_Description of the task_: Look through the data below and show every line that includes "Lookup".

*** Opening Supplied records ***

-- ==== Sys2Proof/Machine/Rows.lean ====
section
/-!
DEFINITION. The encoding tables of the spec as data (R58 to R66, R68, R98, R126, R136, R147, R192, R204, R209, R210,
R215, R216, R224, R243, R251, R272, R281, R307, R355, R368, R406): for each opcode its code, its element kinds and what
each field of its word may hold; the fields of a word as numbers; and checks 4 and 5 of R56.
-/

namespace Sys2Proof

/-- `n` bits of the word `w` from bit `lo` upward. -/
def bits (w lo n : Nat) : Nat := w / 2 ^ lo % 2 ^ n

/-- Element kinds (R21). -/
inductive Kind where
  | g | m | c | x | e
deriving DecidableEq, Repr

/-- The kind of the element with index `i` (R21). -/
def kindOf (i : Nat) : Kind :=
  if i < 64 then .g else if i < 96 then .m else if i < 104 then .c else if i < 112 then .x else .e

/-- The instruction formats (R58, R66). -/
inductive Format where
  | g | m | c | e | s
deriving DecidableEq, Repr

/-- OPC of each instruction (R66). -/
def Op.code : Op → Nat
  | .nop => 0x1
  | .const => 0x2
  | .mov => 0x3
  | .read => 0x4
  | .write => 0x5
  | .steer => 0x6
  | .merge => 0x7
  | .pand => 0x8
  | .por => 0x9
  | .pxor => 0xa
  | .pnot => 0xb
  | .iterid => 0xc
  | .nullq => 0xd
  | .nfill => 0xe
  | .niter => 0xf
  | .bro => 0x10
  | .br => 0x11
  | .callo => 0x12
  | .call => 0x13
  | .ret => 0x14
  | .quit => 0x15
  | .binv => 0x16
  | .add => 0x20
  | .sub => 0x21
  | .mul => 0x22
  | .mulh => 0x23
  | .mulhn => 0x24
  | .div => 0x25
  | .divn => 0x26
  | .rem => 0x27
  | .remn => 0x28
  | .adds => 0x29
  | .subs => 0x2a
  | .madd => 0x2b
  | .and => 0x2c
  | .or => 0x2d
  | .xor => 0x2e
  | .andn => 0x2f
  | .shl => 0x30
  | .shr => 0x31
  | .sar => 0x32
  | .rot => 0x33
  | .min => 0x34
  | .max => 0x35
  | .abs => 0x36
  | .neg => 0x37
  | .clz => 0x38
  | .ctz => 0x39
  | .popc => 0x3a
  | .sext => 0x3b
  | .zext => 0x3c
  | .lea => 0x3d
  | .ceq => 0x40
  | .cne => 0x41
  | .clt => 0x42
  | .cle => 0x43
  | .cltn => 0x44
  | .clen => 0x45
  | .fadd => 0x60
  | .fsub => 0x61
  | .fmul => 0x62
  | .fma => 0x63
  | .fnma => 0x64
  | .fdiv => 0x65
  | .fsqrt => 0x66
  | .frsq => 0x67
  | .frcp => 0x68
  | .fexp2 => 0x69
  | .flog2 => 0x6a
  | .fmin => 0x6b
  | .fmax => 0x6c
  | .fabs => 0x6d
  | .fneg => 0x6e
  | .fsgn => 0x6f
  | .fclass => 0x70
  | .fscale => 0x71
  | .fceq => 0x74
  | .fclt => 0x75
  | .fcle => 0x76
  | .fcun => 0x77
  | .fcvt => 0x78
  | .icvtf => 0x79
  | .fcvti => 0x7a
  | .qnt => 0x7b
  | .dqnt => 0x7c
  | .gscale => 0x7d
  | .mxpack => 0x7e
  | .mxunpk => 0x7f
  | .pack => 0x80
  | .unpack => 0x81
  | .vbcast => 0x90
  | .vbcastLane => 0x90
  | .vext => 0x91
  | .vins => 0x92
  | .vperm => 0x93
  | .vshuf => 0x94
  | .vradd => 0x95
  | .vrmax => 0x96
  | .vrmin => 0x97
  | .vscan => 0x98
  | .vdot => 0x99
  | .vsel => 0x9a
  | .vcmp => 0x9b
  | .mand => 0xa0
  | .mor => 0xa1
  | .mxor => 0xa2
  | .mnot => 0xa3
  | .mpopc => 0xa4
  | .mffs => 0xa5
  | .mbit => 0xa6
  | .mtst => 0xa7
  | .radd => 0xa8
  | .rmax => 0xa9
  | .rmin => 0xaa
  | .rjoin => 0xab
  | .kmerge => 0xac
  | .ld => 0xb0
  | .st => 0xb1
  | .ldv => 0xb2
  | .stv => 0xb3
  | .gath => 0xb4
  | .scat => 0xb5
  | .aadd => 0xb6
  | .amin => 0xb7
  | .amax => 0xb8
  | .aand => 0xb9
  | .aor => 0xba
  | .axor => 0xbb
  | .axchg => 0xbc
  | .acas => 0xbd
  | .afadd => 0xbe
  | .bred => 0xbf
  | .bupd => 0xc0
  | .mnop => 0xc1
  | .ldrgn => 0xc2
  | .acq => 0xd0
  | .rel => 0xd1
  | .fence => 0xd2
  | .seminc => 0xd3
  | .semwait => 0xd4
  | .semrd => 0xd5
  | .sbwait => 0xd6
  | .tgive => 0xd7
  | .ttake => 0xd8
  | .bar => 0xd9
  | .bara => 0xda
  | .barw => 0xdb
  | .pset => 0xe0
  | .copy => 0xe1
  | .copyr => 0xe2
  | .tsend => 0xe3
  | .rread => 0xe4
  | .wopen => 0xe5
  | .wclose => 0xe5
  | .flopen => 0xe6
  | .flpush => 0xe6
  | .flfree => 0xe6
  | .flclose => 0xe6
  | .kvtab => 0xe7
  | .kvgath => 0xe7
  | .kvapp => 0xe7
  | .kvinv => 0xe7
  | .nvrd => 0xe8
  | .nvwr => 0xe8
  | .cred => 0xe9
  | .cbcast => 0xe9
  | .cgath => 0xe9
  | .wload => 0xea
  | .wswap => 0xea
  | .mma => 0xea
  | .mrecur => 0xea
  | .macc => 0xea
  | .mzero => 0xea
  | .mstat => 0xea
  | .kcfg => 0xeb
  | .kbias => 0xeb
  | .kmask => 0xeb
  | .kbind => 0xeb
  | .kunbind => 0xeb
  | .klife => 0xeb
  | .kqry => 0xeb
  | .kstat => 0xeb
  | .launch => 0xec
  | .garm => 0xec
  | .spawn => 0xec
  | .tret => 0xec
  | .hreg => 0xec
  | .hregUnreg => 0xec
  | .msend => 0xed
  | .msendTrig => 0xed
  | .mrecv => 0xed
  | .mprobe => 0xed
  | .nopen => 0xee
  | .nclose => 0xee
  | .nbind => 0xee
  | .nrebind => 0xee
  | .nunbind => 0xee
  | .nlook => 0xee
  | .rdsr => 0xf8
  | .wrsr => 0xf9
  | .tinv => 0xfa
  | .tsync => 0xfb
  | .tprobe => 0xfc
  | .keyset => 0xfd
  | .trap => 0xfe
  | .brk => 0xfe
  | .fret => 0xfe
  | .frec => 0xfe

/-- SUB[23:20], or IMM16[15:14] of opcode 0xFE, where the opcode is shared (R65, R66). -/
def Op.sel : Op → Option Nat
  | .wopen => some 0
  | .wclose => some 1
  | .flopen => some 0
  | .flpush => some 1
  | .flfree => some 2
  | .flclose => some 3
  | .kvtab => some 0
  | .kvgath => some 1
  | .kvapp => some 2
  | .kvinv => some 3
  | .nvrd => some 0
  | .nvwr => some 1
  | .cred => some 0
  | .cbcast => some 1
  | .cgath => some 2
  | .wload => some 0
  | .wswap => some 1
  | .mma => some 2
  | .mrecur => some 3
  | .macc => some 4
  | .mzero => some 5
  | .mstat => some 6
  | .kcfg => some 0
  | .kbias => some 1
  | .kmask => some 2
  | .kbind => some 3
  | .kunbind => some 4
  | .klife => some 5
  | .kqry => some 6
  | .kstat => some 7
  | .launch => some 0
  | .garm => some 1
  | .spawn => some 2
  | .tret => some 3
  | .hreg => some 4
  | .hregUnreg => some 4
  | .msend => some 0
  | .msendTrig => some 0
  | .mrecv => some 1
  | .mprobe => some 2
  | .nopen => some 0
  | .nclose => some 1
  | .nbind => some 2
  | .nrebind => some 3
  | .nunbind => some 4
  | .nlook => some 5
  | .trap => some 0
  | .brk => some 1
  | .fret => some 2
  | .frec => some 3
  | _ => none

/-- The element kinds that may hold the instruction (R66). -/
def Op.kinds : Op → List Kind
  | .nop | .const | .mov | .iterid | .nullq | .nfill | .add | .sub | .mul | .mulh | .mulhn | .div | .divn
    | .rem | .remn | .adds | .subs | .madd | .and | .or | .xor | .andn | .shl | .shr | .sar | .rot | .min
    | .max | .abs | .neg | .clz | .ctz | .popc | .sext | .zext | .lea | .ceq | .cne | .clt | .cle | .cltn
    | .clen | .fadd | .fsub | .fmul | .fma | .fnma | .fdiv | .fsqrt | .frsq | .frcp | .fexp2 | .flog2 | .fmin
    | .fmax | .fabs | .fneg | .fsgn | .fclass | .fscale | .fceq | .fclt | .fcle | .fcun | .fcvt | .icvtf
    | .fcvti | .qnt | .dqnt | .gscale | .mxpack | .mxunpk | .pack | .unpack | .vbcast | .vbcastLane | .vext
    | .vins | .vperm | .vshuf | .vradd | .vrmax | .vrmin | .vscan | .vdot | .vsel | .vcmp | .mand | .mor
    | .mxor | .mnot | .mpopc | .mffs | .mbit | .mtst => [.g]
  | .read | .write => [.g, .c, .x]
  | .steer | .merge | .pand | .por | .pxor | .pnot | .niter | .bro | .br | .callo | .call | .ret | .quit
    | .binv | .bar | .bara | .barw => [.c, .x]
  | .radd | .rmax | .rmin | .rjoin | .kmerge => [.x]
  | .ld | .st | .ldv | .stv | .gath | .scat | .aadd | .amin | .amax | .aand | .aor | .axor | .axchg | .acas
    | .afadd | .bred | .bupd | .mnop | .ldrgn | .acq | .rel | .fence | .seminc | .semwait | .semrd | .sbwait
    | .tgive | .ttake => [.m]
  | .pset | .copy | .copyr | .tsend | .rread | .wopen | .wclose | .flopen | .flpush | .flfree | .flclose
    | .kvtab | .kvgath | .kvapp | .kvinv | .nvrd | .nvwr | .cred | .cbcast | .cgath | .wload | .wswap | .mma
    | .mrecur | .macc | .mzero | .mstat | .kcfg | .kbias | .kmask | .kbind | .kunbind | .klife | .kqry
    | .kstat | .launch | .garm | .spawn | .tret | .hreg | .hregUnreg | .msend | .msendTrig | .mrecv | .mprobe
    | .nopen | .nclose | .nbind | .nrebind | .nunbind | .nlook | .rdsr | .wrsr | .tinv | .tsync | .tprobe
    | .keyset | .trap | .brk | .fret | .frec => [.e]

/-- The format of the instruction (R66). -/
def Op.format : Op → Format
  | .nop | .const | .mov | .read | .write | .steer | .merge | .pand | .por | .pxor | .pnot | .iterid | .nullq
    | .nfill | .niter | .binv | .add | .sub | .mul | .mulh | .mulhn | .div | .divn | .rem | .remn | .adds
    | .subs | .madd | .and | .or | .xor | .andn | .shl | .shr | .sar | .rot | .min | .max | .abs | .neg | .clz
    | .ctz | .popc | .sext | .zext | .lea | .ceq | .cne | .clt | .cle | .cltn | .clen | .fadd | .fsub | .fmul
    | .fma | .fnma | .fdiv | .fsqrt | .frsq | .frcp | .fexp2 | .flog2 | .fmin | .fmax | .fabs | .fneg | .fsgn
    | .fclass | .fscale | .fceq | .fclt | .fcle | .fcun | .fcvt | .icvtf | .fcvti | .qnt | .dqnt | .gscale
    | .mxpack | .mxunpk | .pack | .unpack | .vbcast | .vbcastLane | .vext | .vins | .vperm | .vshuf | .vradd
    | .vrmax | .vrmin | .vscan | .vdot | .vsel | .vcmp | .mand | .mor | .mxor | .mnot | .mpopc | .mffs | .mbit
    | .mtst | .radd | .rmax | .rmin | .rjoin | .kmerge | .bar | .bara | .barw => .g
  | .bro | .br | .callo | .call | .ret | .quit => .c
  | .ld | .st | .ldv | .stv | .gath | .scat | .aadd | .amin | .amax | .aand | .aor | .axor | .axchg | .acas
    | .afadd | .bred | .bupd | .mnop | .ldrgn | .acq | .rel | .fence | .seminc | .semwait | .semrd | .sbwait
    | .tgive | .ttake => .m
  | .pset | .copy | .copyr | .tsend | .rread | .wopen | .wclose | .flopen | .flpush | .flfree | .flclose
    | .kvtab | .kvgath | .kvapp | .kvinv | .nvrd | .nvwr | .cred | .cbcast | .cgath | .wload | .wswap | .mma
    | .mrecur | .macc | .mzero | .mstat | .kcfg | .kbias | .kmask | .kbind | .kunbind | .klife | .kqry
    | .kstat | .launch | .garm | .spawn | .tret | .hreg | .hregUnreg | .msend | .msendTrig | .mrecv | .mprobe
    | .nopen | .nclose | .nbind | .nrebind | .nunbind | .nlook => .e
  | .rdsr | .wrsr | .tinv | .tsync | .tprobe | .keyset | .trap | .brk | .fret | .frec => .s

/-- What an opcode selects: one instruction, or one of several by a field of the word (R65, R66). -/
inductive Lookup where
  | unassigned
  | one (op : Op)
  | sub (sel : Nat) (ops : List Op)
deriving DecidableEq, Repr

/-- The opcode map (R66), read on a whole word. VBCAST, HREG and MSEND have two rows of the opcode table each. -/
def lookupWord (w : Nat) : Lookup :=
  match bits w 56 8 with
  | 0x1 => .one .nop
  | 0x2 => .one .const
  | 0x3 => .one .mov
  | 0x4 => .one .read
  | 0x5 => .one .write
  | 0x6 => .one .steer
  | 0x7 => .one .merge
  | 0x8 => .one .pand
  | 0x9 => .one .por
  | 0xa => .one .pxor
  | 0xb => .one .pnot
  | 0xc => .one .iterid
  | 0xd => .one .nullq
  | 0xe => .one .nfill
  | 0xf => .one .niter
  | 0x10 => .one .bro
  | 0x11 => .one .br
  | 0x12 => .one .callo
  | 0x13 => .one .call
  | 0x14 => .one .ret
  | 0x15 => .one .quit
  | 0x16 => .one .binv
  | 0x20 => .one .add
  | 0x21 => .one .sub
  | 0x22 => .one .mul
  | 0x23 => .one .mulh
  | 0x24 => .one .mulhn
  | 0x25 => .one .div
  | 0x26 => .one .divn
  | 0x27 => .one .rem
  | 0x28 => .one .remn
  | 0x29 => .one .adds
  | 0x2a => .one .subs
  | 0x2b => .one .madd
  | 0x2c => .one .and
  | 0x2d => .one .or
  | 0x2e => .one .xor
  | 0x2f => .one .andn
  | 0x30 => .one .shl
  | 0x31 => .one .shr
  | 0x32 => .one .sar
  | 0x33 => .one .rot
  | 0x34 => .one .min
  | 0x35 => .one .max
  | 0x36 => .one .abs
  | 0x37 => .one .neg
  | 0x38 => .one .clz
  | 0x39 => .one .ctz
  | 0x3a => .one .popc
  | 0x3b => .one .sext
  | 0x3c => .one .zext
  | 0x3d => .one .lea
  | 0x40 => .one .ceq
  | 0x41 => .one .cne
  | 0x42 => .one .clt
  | 0x43 => .one .cle
  | 0x44 => .one .cltn
  | 0x45 => .one .clen
  | 0x60 => .one .fadd
  | 0x61 => .one .fsub
  | 0x62 => .one .fmul
  | 0x63 => .one .fma
  | 0x64 => .one .fnma
  | 0x65 => .one .fdiv
  | 0x66 => .one .fsqrt
  | 0x67 => .one .frsq
  | 0x68 => .one .frcp
  | 0x69 => .one .fexp2
  | 0x6a => .one .flog2
  | 0x6b => .one .fmin
  | 0x6c => .one .fmax
  | 0x6d => .one .fabs
  | 0x6e => .one .fneg
  | 0x6f => .one .fsgn
  | 0x70 => .one .fclass
  | 0x71 => .one .fscale
  | 0x74 => .one .fceq
  | 0x75 => .one .fclt
  | 0x76 => .one .fcle
  | 0x77 => .one .fcun
  | 0x78 => .one .fcvt
  | 0x79 => .one .icvtf
  | 0x7a => .one .fcvti
  | 0x7b => .one .qnt
  | 0x7c => .one .dqnt
  | 0x7d => .one .gscale
  | 0x7e => .one .mxpack
  | 0x7f => .one .mxunpk
  | 0x80 => .one .pack
  | 0x81 => .one .unpack
  | 0x90 => if bits w 16 3 = 1 then .one .vbcastLane else .one .vbcast
  | 0x91 => .one .vext
  | 0x92 => .one .vins
  | 0x93 => .one .vperm
  | 0x94 => .one .vshuf
  | 0x95 => .one .vradd
  | 0x96 => .one .vrmax
  | 0x97 => .one .vrmin
  | 0x98 => .one .vscan
  | 0x99 => .one .vdot
  | 0x9a => .one .vsel
  | 0x9b => .one .vcmp
  | 0xa0 => .one .mand
  | 0xa1 => .one .mor
  | 0xa2 => .one .mxor
  | 0xa3 => .one .mnot
  | 0xa4 => .one .mpopc
  | 0xa5 => .one .mffs
  | 0xa6 => .one .mbit
  | 0xa7 => .one .mtst
  | 0xa8 => .one .radd
  | 0xa9 => .one .rmax
  | 0xaa => .one .rmin
  | 0xab => .one .rjoin
  | 0xac => .one .kmerge
  | 0xb0 => .one .ld
  | 0xb1 => .one .st
  | 0xb2 => .one .ldv
  | 0xb3 => .one .stv
  | 0xb4 => .one .gath
  | 0xb5 => .one .scat
  | 0xb6 => .one .aadd
  | 0xb7 => .one .amin
  | 0xb8 => .one .amax
  | 0xb9 => .one .aand
  | 0xba => .one .aor
  | 0xbb => .one .axor
  | 0xbc => .one .axchg
  | 0xbd => .one .acas
  | 0xbe => .one .afadd
  | 0xbf => .one .bred
  | 0xc0 => .one .bupd
  | 0xc1 => .one .mnop
  | 0xc2 => .one .ldrgn
  | 0xd0 => .one .acq
  | 0xd1 => .one .rel
  | 0xd2 => .one .fence
  | 0xd3 => .one .seminc
  | 0xd4 => .one .semwait
  | 0xd5 => .one .semrd
  | 0xd6 => .one .sbwait
  | 0xd7 => .one .tgive
  | 0xd8 => .one .ttake
  | 0xd9 => .one .bar
  | 0xda => .one .bara
  | 0xdb => .one .barw
  | 0xe0 => .one .pset
  | 0xe1 => .one .copy
  | 0xe2 => .one .copyr
  | 0xe3 => .one .tsend
  | 0xe4 => .one .rread
  | 0xe5 => .sub (bits w 20 4) [.wopen, .wclose]
  | 0xe6 => .sub (bits w 20 4) [.flopen, .flpush, .flfree, .flclose]
  | 0xe7 => .sub (bits w 20 4) [.kvtab, .kvgath, .kvapp, .kvinv]
  | 0xe8 => .sub (bits w 20 4) [.nvrd, .nvwr]
  | 0xe9 => .sub (bits w 20 4) [.cred, .cbcast, .cgath]
  | 0xea => .sub (bits w 20 4) [.wload, .wswap, .mma, .mrecur, .macc, .mzero, .mstat]
  | 0xeb => .sub (bits w 20 4) [.kcfg, .kbias, .kmask, .kbind, .kunbind, .klife, .kqry, .kstat]
  | 0xec => .sub (bits w 20 4) [.launch, .garm, .spawn, .tret, if bits w 16 1 = 1 then .hregUnreg else .hreg]
  | 0xed => .sub (bits w 20 4) [if bits w 16 1 = 1 then .msendTrig else .msend, .mrecv, .mprobe]
  | 0xee => .sub (bits w 20 4) [.nopen, .nclose, .nbind, .nrebind, .nunbind, .nlook]
  | 0xf8 => .one .rdsr
  | 0xf9 => .one .wrsr
  | 0xfa => .one .tinv
  | 0xfb => .one .tsync
  | 0xfc => .one .tprobe
  | 0xfd => .one .keyset
  | 0xfe => .sub (bits w 30 2) [.trap, .brk, .fret, .frec]
  | _ => .unassigned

*** Closing Supplied records ***

_Task response_:
inductive Lookup where
def lookupWord (w : Nat) : Lookup :=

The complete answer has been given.